3 Comments on “Strategic Human Capital Paradoxes…”

  1. srp says:

    Ooh, ooh, can I play? (Not going to be at AOM this year.)

    The first two paradoxes (rent to human capital and who is a firm) are basically unit of analysis and self-reference problems. Unit of analysis means who is the decision maker our theories and advice are meant to assist and what stakeholders are included in his objective function. Self-reference in this context means that we can’t include understanding of the theory we are propounding as a source of human capital without creating a logical paradox. Step around these two issues with clear definitions and the problems can be avoided.

    Firm-specific human capital is, by definition, less valuable outside the firm where it is relevant. Your point is that the acquisition of such human capital may be correlated with the possession of a general trait in the worker that makes him more willing or able to make such investments. So possessing firm-specific human capital at Firm A is a credible signal that one will be willing and able to do the same at Firm B. Maybe–but this seems like a perilous assumption given the vicissitudes of employee aging, different firm contexts and cultures, etc. For example, a near-the-end-of-his-career big-shot academic moving to a less-prestigious school in return for a big salary may not be your best bet for an investment in institution building at his new locale.

    Do HR departments matter? No.

    Do high-performance work systems matter? Here’s the thing–I’m not sure you need co-specialization to a particular firm’s idiosyncracies to get them to matter. I’m teaching corporate strategy this summer and so once again mulling the issue of conglomerates like Danaher and GE. Danaher is pretty focused on manufactured products where high precision is called for, but the range of markets is fairly broad (e.g. medical instruments and motor controllers). Yet they hit every acquired firm with a full indoctrination into the Danaher Business System, a combination of tight financial controls and 1980s-style Japanese lean manufacturing concepts (I picture the CEO clinging to his Member’s Only jacket as he participates in kaizen exercises with the newbies). And it does seem to raise the productivity and quality of the acquired firms (maintaining innovation is another matter), even though the techniques are pretty generic. But only some of the managers from the acquired firm are able to transition to the new system–others wash out, can’t stand it, or are fired right away as not fitting in. So why are there still target firms that this generic set of practices can improve? The barriers to implementation may be more along the lines that Gibbons and Henderson have been pushing, having to do with relational contracts causing cultural stickiness, than any sort of co-specialization.

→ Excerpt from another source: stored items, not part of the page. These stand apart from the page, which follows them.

/-- A command that waited at the head of a job is granted. -/
def Eng.waited (e : Eng) (p : Nat) (c : Bytes) (since : Nat) : Eng :=
  if since = e.now then e
  else match cmdOp c with
    | 2 => e.waitEnd 8 9 (p * 64 + cmdSem c) since
    | 4 => e.waitEnd 9 9 p since
    | _ => e

/-- Takes the units of an ACQUIRE. -/
def Eng.grantUnits (e : Eng) (p : Nat) (j : Job) (c : Bytes) : Eng :=
  let e := e.setSem p (cmdSem c) (e.semFree p (cmdSem c) - cmdCount c)
  let n := e.dsq.nextArrival
  let e := { e with dsq := { e.dsq with nextArrival := n + 1 } }
  e.setJob p { j with st := .running, pc := j.pc + 1, waiting := none, units := j.units ++ [(cmdSem c, cmdCount c, n)] }

/-- Takes the credits of a LINK_GET. -/
def Eng.grantCredits (e : Eng) (p : Nat) (j : Job) (c : Bytes) : Eng :=
  let e := e.setPart p fun q => { q with free := q.free - cmdCredits c }
  e.setJob p { j with st := .running, pc := j.pc + 1, waiting := none, credits := j.credits + cmdCredits c }

/-- One thing that a job can do now with what is free: its waiting command is granted, or it is restored. `blocked` is
set once a KERNEL ahead of it waits, and `sems` are the semaphores for which an ACQUIRE ahead of it waits (R139, R146). -/
def Eng.advanceJob (e : Eng) (p : Nat) (j : Job) (blocked : Bool) (sems : List Nat) : Option Eng :=
  if j.st == .saved then
    if e.kernelWaits p j.cur then none else e.restoreJob p j
  else if j.st == .restoring then e.resumeJob p j
  else match j.waiting with
    | none => none
    | some (c, since) =>
      if e.isHeld p j then none
      else match cmdOp c with
        | 1 => if blocked || e.quietRuns then none else e.issueKernel p j c
        | 2 =>
          if sems.contains (cmdSem c) ∨ e.semFree p (cmdSem c) < cmdCount c then none
          else if j.held (cmdSem c) = 0 ∧ 8 ≤ (e.holders p (cmdSem c)).length then some (e.cmdFault p j)
          else some ((e.waited p c since).grantUnits p j c)
        | 4 => if (e.part p).free < cmdCredits c then none else some ((e.waited p c since).grantCredits p j c)
        | _ => none

/-- The first job in the order of R139 that can do something does it. -/
def Eng.advanceFirst (e : Eng) (p : Nat) : List Job → Bool → List Nat → Option Eng
  | [], _, _ => none
  | j :: l, blocked, sems =>
    match e.advanceJob p j blocked sems with
    | some e => some e
    | none => e.advanceFirst p l (blocked || (e.waitsWith p 1 j).isSome) (((e.waitsWith p 2 j).map cmdSem).toList ++ sems)

/-- Grants what can be granted on a partition, in order, until nothing more can. -/
def Eng.arbitrate (p : Nat) : Nat → Eng → Eng
  | 0, e => e
  | fuel + 1, e =>
    if (e.part p).mode ≠ 0 then e
    else match e.advanceFirst p (e.jobsOf p) false [] with
      | some e => Eng.arbitrate p fuel e
      | none => e

/-- The KERNELs and ACQUIREs that still wait pre-empt and donate. -/
def Eng.press (e : Eng) (p : Nat) : Eng :=
  (e.jobsOf p).foldl (fun e j =>
    match j.waiting with
    | none => e
    | some (c, _) =>
      if j.st == .saved || e.isHeld p j then e
      else match cmdOp c with
        | 1 => if e.kernelWaits p j.cur || e.quietRuns then e else e.preempt p j c
        | 2 => e.donate p j (cmdSem c)
        | 4 => e.reclaim p j (cmdCredits c)
        | _ => e) e

/-- Everything that follows a change on a partition. -/
def Eng.settlePart (e : Eng) (p : Nat) : Eng :=
  Eng.arbitrate p 64 ((Eng.arbitrate p 64 (e.endDonations p)).press p)

/-! ## Shards and their end (R127, R137, R138) -/

/-- The model's jobs on its bound partition. -/
def Eng.stepJobs (e : Eng) (m : Nat) : List Job :=
  ((e.part (e.model m).stepPart).jobs.filter fun j => !j.isTool && j.model == m)

/-- Starts the job of a model of an instar, or holds it for a slot or for READY (R138, R153). -/
def Eng.startStep (e : Eng) (s : Shard) (m fed ents since : Nat) : Eng :=
  let num := s.num
  let p := (e.model m).stepPart
  let hold (e : Eng) : Eng := { e with dsq := { e.dsq with
    shards := updWhere (fun s => s.num == num) 
      (fun s => { s with held := s.held ++ [(m, since, if (e.part p).mode = 0 then 19 else 11)] }) e.dsq.shards } }
  if 2 ≤ (e.stepJobs m).length ∨ (e.part p).mode ≠ 0 then hold e
  else
    let id := e.dsq.nextJob
    let j : Job := { id := id, model := m, instar := num, desc := s.desc, width := s.width, fed := fed, ents := ents,
                     arrival := e.dsq.nextArrival }
    let e := { e with dsq := { e.dsq with nextJob := id + 1, nextArrival := e.dsq.nextArrival + 1 } }
    e.setPart p fun q => { q with jobs := q.jobs ++ [j] }

/-- The report of an instar's shard leaves (R127), unless the engine has failed (01 R27). -/
def Eng.endShard (e : Eng) (s : Shard) : Eng :=
  let e := { e with dsq := { e.dsq with shards := e.dsq.shards.filter fun x => x.num != s.num } }
  let e := (e.traceInstar 9 3 s.num).pgvShardEnd s.num
  let st := b2n e.dsq.faulted + 2 * b2n s.resent + 4 * b2n e.dsq.retired
  let e := { e with dsq := { e.dsq with faulted := false, retired := false } }
  if e.failed then e
  else e.gatherReport (e.reportBytes (s.num % 2 ^ 32) (e.now - s.received) st (min e.sigmaChip 0xFFFF) (e.pgvRecord s.num)) true

/-- Shards with no job left end, in instar order. -/
def Eng.endShards (e : Eng) : Eng :=
  (e.dsq.shards.filter fun s => s.open_.isEmpty).foldl Eng.endShard e

/-- Starts what waited for a slot of a model or for a partition's READY, in instar order. -/
def Eng.startHeld (e : Eng) : Eng :=
  let all := e.dsq.shards.flatMap fun s => s.held.map fun h => (s, h)
  all.foldl (fun (e : Eng) (w : Shard × Nat × Nat × Nat) =>
    let s := w.1
    let m := w.2.1
    let p := (e.model m).stepPart
    let earlier := e.dsq.shards.any fun x => decide (x.num < s.num) && x.held.any fun h => h.1 == m
    if earlier ∨ 2 ≤ (e.stepJobs m).length ∨ (e.part p).mode ≠ 0 then e
    else
      let drop (x : Shard) : Shard := { x with held := x.held.filter fun h => h.1 != m }
      let e := { e with dsq := { e.dsq with shards := updWhere (fun x => x.num == s.num) drop e.dsq.shards } }
      let load := (s.loads.find? fun l => l.1 == m).getD (m, 0, 0)
      (e.startStep s m load.2.1 load.2.2 w.2.2.1).waitEnd w.2.2.2 9 p w.2.2.1) e

/-- A checked descriptor reaches DSQ: one job per model, in ascending order (R137). -/
def Eng.startShard (e : Eng) (num width flags launch period received : Nat) (resent : Bool) (ents : List DEntry) : Eng :=
  let ms := (List.range 16).filter fun m => ents.any fun x => x.model == m
  let load (m : Nat) : Nat × Nat × Nat :=
    let l := ents.filter fun x => x.model == m
    (m, sumN (l.map DEntry.feed), l.length)
  let (k, e) := e.fresh
  let s : Shard := { num := num, received := received, width := width, desc := Config.unstated k, resent := resent, open_ := ms,
                     loads := ms.map load }
  let e := (e.count 0 1).traceInstar 9 2 num
  let e := e.pgvShardStart num width flags launch period ents
  let e := { e with dsq := { e.dsq with shards := e.dsq.shards ++ [s] } }
  let e := s.loads.foldl (fun e l => e.startStep s l.1 l.2.1 l.2.2 e.now) e
  e.endShards

/-- Aborts the local tool job of (instar, tag), wherever it is (Table 8-6). -/
def Eng.abortTool (e : Eng) (instar tag : Nat) : Eng :=
  let mine (t : ToolJob) : Bool := t.instar == instar && t.tag == tag
  let e := { e with smp := { e.smp with toolQueue := e.smp.toolQueue.filter fun t => !mine t } }
  let e := (Tab.keys e.dsq.parts).foldl (fun e p =>
    ((e.part p).jobs.filter fun j => (j.tool.map mine).getD false).foldl (fun e j => (e.abortJob p j).settlePart p) e) e
  Eng.admitTools 64 e

/-! ## ABORT (R153) -/

/-- Discards the shards of every instar from `first` onward; each sends its report. -/
def Eng.discardShards (e : Eng) (first : Nat) : Eng :=
  let gone := e.dsq.shards.filter fun s => decide (first ≤ s.num)
  let e := (Tab.keys e.dsq.parts).foldl (fun e p =>
    let e := ((e.part p).jobs.filter fun j => !j.isTool && decide (first ≤ j.instar)).foldl (fun e j => e.abortJob p j) e
    e.settlePart p) e
  let e := { e with dsq := { e.dsq with held := e.dsq.held.filter fun h => (e.job? h.1 h.2.1).isSome } }
  gone.foldl Eng.endShard e

end Sys2Proof.Machine
end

    Feel free to use or mock any of these ideas at the PDW.

  2. RussCoff says:

    Those are excellent points Steve — go to the head of the class.

    The perspective issue is at the forefront. It is probably clear that an academic endeavor aimed at legitimating a functional area (like HR) is not ideal. However, strategy faces a similar problem if we seek to serve (often atomized) external investors.

    The MA example is illustrative and clearly implementation problems are a factor (and this is what HR folks typically argue). A key difference is the presence of a cadre of professional HR managers and related professional organizations dedicated to transferring such best practices.

    • srp says:

      Whom do we serve? That has both normative and descriptive dimensions. Descriptively, we usually act as though we are serving the loyal managerial agents of a firm’s owners. Certainly we don’t put any effort into advising managers on how to screw their own shareholders.

      At Danaher, HR helps manage the administration of the DBS indoctrination, but I got the impression from the case that the actual exercises were conducted by functional managers on loan from manufacturing, finance, etc. Is it typical to have HR people who would know about statistical process control, TQM, just-in-time inventory, etc. at a nuts and bolts level? I would think not.